Он был выше, чем я запомнила, пухлые полудетские щеки осунулись; тело у него стало мускулистое, боксерское, как у парней, покупающих на бульваре Голливуд одноразовые шприцы, — ну знаете, тех, которые с противоположной стороны улицы кажутся немецкими туристами, а как подойдешь поближе… Факт тот, что он весь был, как веревочками, оплетен белыми шрамами. И — бог мой! — мальчик не раз побывал в салоне татуировщика. На внутренней стороне левой ляжки красовалось распятие, через левое плечо грохотал локомотив. Под колесами локомотива размещалось сердечко, надтреснутое, как тарелка; другое плечо украшал букетик из игральных костей и гортензий. Парнишка, верно, многое повидал на своем веку.
Я сказала:,«Привет, Кертис», а он поднял голову и заорал: «Ух ты, черт возьми! Кэтрин Ли Мейерс!» Что дальше говорить, я не знала. Поставила бокал, села, подтянув к подбородку колени (этакая поза зародыша), в соседний шезлонг, уставилась на него, и стало мне тепло. Он привстал, чмокнул меня в щеку и сказал: «Я скучал по тебе, куколка. Думал, так и не увижу до самой смерти».
На несколько минут все вокруг растворилось в счастье. Но вскоре мое время вышло. Появился клиент. Кертис рассказал, что привело его в наш город, но я так и не въехала в подробности — какая-то киногруппа из Л.А. (ну-ну). Но все время, пока мы разговаривали, он не переставал крутить головой и коситься невесть на что. Я спросила, что он высматривает, а он кратко ответил: «Колибри. Может, расскажу вечером». Он дал мне свой адрес (квартиры, а не гостиницы), и мы условились вечером, в половине девятого, поужинать. Ну не могла ведь я у него спросить: «А как же Сильвия?», это было бы слишком. Даже зная, что ей назначено на девять. Мне не хотелось, чтобы он подумал, что я сую нос в чужие дела.

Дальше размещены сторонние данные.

-- ==== Sys2Proof/Safety.lean ====
section
/-!
DEFINITION. Safety.lean: the terms that the statements use: what a command answers, what counts as a sound state, and what
two states have in common.
-/

namespace Sys2Proof.Machine

/-- Command `c`, carried out on `s`, answers a next state, and `P` holds of that state. -/
def Does (c : Instr) (s : State) (P : State → Prop) : Prop := ∃ t, exec c s = .next t ∧ P t

/-- An order with no order of another master in the same cycle (R430). -/
abbrev Alone (o : Order) : Prop := o.rivals = []

/-- Every listed register field is an element of some field, below its width. -/
def fieldsOk (m : SMap Nat) : Prop := ∀ e ∈ m, ∃ f d i j, e.1 = fieldKey f d i j ∧ e.2 < 2 ^ f.width

/-- A sound state: memory and the Pocket in their canonical form, and every register field within its width. -/
structure Inv (s : State) : Prop where
  mem : SMap.wf 0 s.mem = true
  pocket : SMap.wf 0 s.pocket = true
  fields : fieldsOk s.fld

/-- A step that the model stops: a fault, or a refusal. -/
def Stops (r : Host.Outcome State Fault Refusal) : Prop := ∀ t, r ≠ .next t

/-- A piece of the state: a register field (all its elements), a hidden scalar, memory, the part's own memory (banks and
LPDDR5X, without the functions' host memory), or one of the state's other components. -/
inductive Piece where
  | fld (f : Field)
  | aux (x : Aux)
  | mem
  | devMem
  | hold
  | latch
  | poison
  | dt
  | free
  | outbox
  | jobs
  | progs
  | cmds
  | qps
  | allocs
  | rings
  | reqs
  | ops
  | dmas
  | placed
  | panels
  | images
  | loads
  | maps
  | tiles
  | tabs
  | recs
  | progq
  | calq
  | cals
  | checks
  | tix
  | repls
  | refreshes
  | mons
  | urg
  | tlms
  | plays
  | waves
  | pocket
  | safeJobs
  | flits
  | journal
  | commits
  | regions
  deriving DecidableEq

/-- A piece is the same in two states: registers, scalars and bytes read alike, other components are equal. -/
def Same : Piece → State → State → Prop
  | .fld f, s, t => ∀ d i j, t.rd f d i j = s.rd f d i j
  | .aux x, s, t => ∀ d i j, t.ax x d i j = s.ax x d i j
  | .mem, s, t => ∀ k, t.byte k = s.byte k
  | .devMem, s, t => ∀ k, k < 2 ^ 64 → t.byte k = s.byte k
  | .hold, s, t => t.hold = s.hold
  | .latch, s, t => t.latch = s.latch
  | .poison, s, t => t.poison = s.poison
  | .dt, s, t => t.dt = s.dt
  | .free, s, t => t.free = s.free
  | .outbox, s, t => t.outbox = s.outbox
  | .jobs, s, t => t.jobs = s.jobs
  | .progs, s, t => t.progs = s.progs
  | .cmds, s, t => t.cmds = s.cmds
  | .qps, s, t => t.qps = s.qps
  | .allocs, s, t => t.allocs = s.allocs
  | .rings, s, t => t.rings = s.rings
  | .reqs, s, t => t.reqs = s.reqs
  | .ops, s, t => t.ops = s.ops
  | .dmas, s, t => t.dmas = s.dmas
  | .placed, s, t => t.placed = s.placed
  | .panels, s, t => t.panels = s.panels
  | .images, s, t => t.images = s.images
  | .loads, s, t => t.loads = s.loads
  | .maps, s, t => t.maps = s.maps
  | .tiles, s, t => t.tiles = s.tiles
  | .tabs, s, t => t.tabs = s.tabs
  | .recs, s, t => t.recs = s.recs
  | .progq, s, t => t.progq = s.progq
  | .calq, s, t => t.calq = s.calq
  | .cals, s, t => t.cals = s.cals
  | .checks, s, t => t.checks = s.checks
  | .tix, s, t => t.tix = s.tix
  | .repls, s, t => t.repls = s.repls
  | .refreshes, s, t => t.refreshes = s.refreshes
  | .mons, s, t => t.mons = s.mons
  | .urg, s, t => t.urg = s.urg
  | .tlms, s, t => t.tlms = s.tlms
  | .plays, s, t => t.plays = s.plays
  | .waves, s, t => t.waves = s.waves
  | .pocket, s, t => t.pocket = s.pocket
  | .safeJobs, s, t => t.safeJobs = s.safeJobs
  | .flits, s, t => t.flits = s.flits
  | .journal, s, t => t.journal = s.journal
  | .commits, s, t => t.commits = s.commits
  | .regions, s, t => t.regions = s.regions

/-- Every piece of the state outside `l` is the same. -/
def OnlyChanges (l : List Piece) (s t : State) : Prop := ∀ g, g ∉ l → Same g s t

/-- What event records change (R413 to R416): the rings and their counts, pending messages, messages sent, and host memory. -/
def eventPieces : List Piece :=
  [.fld .EVR_TAIL_COUNT, .fld .EVR_OVF_COUNT, .fld .MSIX_PBA_PEND, .rings, .outbox, .mem]

/-- Every element of a field but element (d, i, j) reads alike. -/
def SameElementsBut (f : Field) (d i j : Nat) (s t : State) : Prop :=
  ∀ d' i' j', ¬(d' = d ∧ i' = i ∧ j' = j) → t.rd f d' i' j' = s.rd f d' i' j'

/-- A counter field's value after it has counted `n` more: it stops at its greatest value. -/
def State.countUp (s : State) (f : Field) (n : Nat := 1) (d : Nat := 0) (i : Nat := 0) (j : Nat := 0) : Nat :=
  satAdd f.width (s.rd f d i j) n % 2 ^ f.width

/-- Memory key of the completion entry that a queue pair writes next (R393, R400). -/
def State.cqKey (s : State) (p : QpSt) : Nat :=
  hostKey p.fn (s.rd .QP_CQBASE_BASE p.fn p.entry * 4096 + 16 * (p.completed % 2 ^ s.rd .QP_CFG_CQLOG2 p.fn p.entry))

/-- The task that a reference names. -/
def State.taskOf (s : State) (r : TaskRef) : Option Task := (s.job r.job).bind (fun j => j.task r.task)

/-- A task after its instruction has retired at the present time (R193). -/
def Ctx.retired (c : Ctx) (s : State) (t : Task) : Task := { t with pc := c.next, progress := s.now }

Итак, наступило восемь тридцать, восемь тридцать плюс еще чуточку. Дело было в тот самый вечер, когда случилась буря… помните? Я еле-еле добралась по адресу в ужасный, построенный в семидесятых район кооперативных домов возле Ракет-клаб-драйв, в продуваемой всеми ветрами части города. Электричество отключилось, уличные фонари тоже накрылись. Канализационные решетки, рассчитанные на потоп, уже начало заливать, на ступеньках перед домом я из-за этой темнотищи споткнулась. Квартира — триста какая-то — была на третьем этаже, так что пришлось подниматься пешком по черной, как преисподняя, лестнице и стучать в дверь — но лишь затем, чтобы не получить ответа. Я просто взбесилась. Повернувшись, чтобы уйти, я заорала: «Чтоб ты провалился, Кертис Доннели», — тут-то он услышал мой голос и открыл.
Он был пьян. Попросил не обращать внимания на обстановку — квартира принадлежала его другу, манекенщику Ленни. «С ударением на „и“, — уточнил он. — Сама знаешь, что за люди эти манекенщики».
Да, это был уже не тот маленький мальчик из Таллахесси.
В квартире отсутствовала мебель и, из-за неполадок с электричеством, свет; Кертис нашел в кухонном шкафу Ленни несколько пачек именинных свечей и начал зажигать их одну за другой. Они еле теплились.
Я с трудом разглядела, что стены оклеены черно-белыми фото моделей, выдранными (и довольно-таки неаккуратно выдранными, надо сказать) из журналов мод. Пахло там, как пахнут рекламные вкладыши с образцами духов. Модели были преимущественно мужского пола и с кислыми рожами; щуря марсианские глаза, выставляя напоказ свои атлетические мышцы и кости, они строили нам козьи морды из всех углов. Я старалась делать вид, что их не замечаю. Когда человек старше двадцати пяти лет выдирает из журналов всякую фигню и лепит скотчем к стенам, это просто-напросто страшно.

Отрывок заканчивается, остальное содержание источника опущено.